= Al Parish =

American economist

Al Parish (born in the late-1950s) is a former Charleston Southern University economist and business professor, who was sentenced to federal prison after pleading guilty to financial fraud. Nearly 300 people lost up to $66 million invested in Parish Economic's private investment funds.

== Early Career and "Economan" Persona ==
Before being charged with fraud, Parish was known as a flamboyant local financial expert dubbed 'Economan'. He gained notoriety for his extravagant lifestyle, including a $1.2 million pen collection, featuring a $170,000 diamond-encrusted pen.

== The Fraud Scheme ==
Parish orchestrated a Ponzi scheme through his company, Parish Economics. He falsified investment statements and used new investors' money to pay returns to earlier investors. The fraud included over $4 million set aside for Athletic Facilities improvements at Charleston Southern University.

== Legal Proceedings and Sentencing ==
Parish began serving a 24-year sentence in the summer of 2008 after pleading guilty to orchestrating a Ponzi scheme, admitting to swindling investors out of nearly $90 million. He was ordered to pay restitution of $66.8 million. Investigators believe they will recover $9–15 million for investors, but the investigation has cost more than $2 million.

He served his sentence at Butner Federal Correctional Complex outside of Raleigh, North Carolina along with inmates such as Bernard Madoff, another high-profile financial fraudster.

== Compassionate Release ==
After serving about half his sentence, Parish was granted a "compassionate release" on March 17, 2021, due to a number of chronic health conditions and the risk of severe illness from coronavirus, according to an order by U.S. District Judge Richard Gergel. Al Parish was released from federal prison on March 24, 2021.

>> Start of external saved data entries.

/-- The bid of the latest request in its own direction (R216). -/
def askOf (r : BayRec) (q : Session) : Bid :=
  let ev := q.ev
  if wantsExport r q then
    { bidding := true, exporting := true, minP := ev.pMinD, maxP := ev.pMaxD, vmaxP := ev.pMaxD, vmaxI := ev.iMaxD
      reqP := if q.mode = .dynamic then ev.pMaxD else ev.tI.natAbs * ev.tV }
  else
    { bidding := true, exporting := false, minP := ev.pMin, vmaxP := ev.pMax, vmaxI := ev.iMax
      reqP := if q.mode = .dynamic then ev.pMax else ev.tI.toNat * ev.tV
      maxP := if q.mode = .dynamic then ev.pMax else match q.schedule with | some w => min ev.pMax w | none => ev.pMax }

/-- Bid and target of POWER from the latest accepted request (R216). -/
def State.powerBid (s : State) (b : Fin 12) (r : BayRec) : State :=
  let q := s.bays[b].session
  let ask := askOf r q
  let s := s.setSess b (askFor ask)
  let v := if ask.exporting || q.mode == .dynamic then q.ev.vMax else q.ev.tV
  s.writeTarget b (limitT r q.ev v)

/-- The direction changes at a tick whose previous set-point is 0 (R226). -/
def State.turnBid (s : State) (b : Fin 12) : State :=
  let q := s.bays[b].session
  if q.bid.exporting != q.ask.exporting && s.mkt.bays[b].setpt == 0 then
    (s.setSess b fun q => { q with bid := q.ask }).bump 4
  else s

/-- The bay's cap for what the vehicle states, at the time of a schedule offer (R181, R214). -/
def State.offerCap (s : State) (b : Fin 12) (r : BayRec) (ev : EvLimits) : Nat :=
  s.capOf b r { maxP := ev.pMax, vmaxP := ev.pMax, vmaxI := ev.iMax } s.thm.cables[b].inForce

/-- The energy services a bay offers (R214). -/
def offeredServices (r : BayRec) : List Service := if r.flags.testBit 0 then [.dc, .dcBpt] else [.dc]

/-- The schedules offered: up to 3 tuples of up to 24 entries of the host's policy, each entry at most the bay's cap (R214).
DESIGN CHOICE (log 118): how the policy makes them is a free function. -/
def State.scheduleOffers (s : State) (b : Fin 12) (cap : Nat) : List (List Nat) :=
  let policy := (List.range 40).filterMap fun i => polGet s.mkt.committed (0x10 + 4 * i)
  ((Config.scheduleOffer b.val policy).take 3).map fun o => (o.take 24).map (min cap)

Court documents reveal that Al Parish initially filed for compassionate release on April 10, 2020, citing the combined risk of COVID-19 and his chronic medical conditions as extraordinary and compelling reasons for compassionate release. However, this initial request was denied by the court, which determined that Parish's medical conditions at that time did not meet the threshold requirements for compassionate release.

Parish moved for reconsideration after contracting COVID-19. The court later reversed its decision upon discovering he was suffering from Stage 3B chronic kidney disease, allowing his release.

== Aftermath and Impact ==
The Al Parish case had a significant impact on the Charleston community and highlighted the need for increased scrutiny of investment advisors. Many of Parish's victims were retirees and small investors who lost their life savings. The case also led to changes in financial regulations and increased awareness about Ponzi schemes.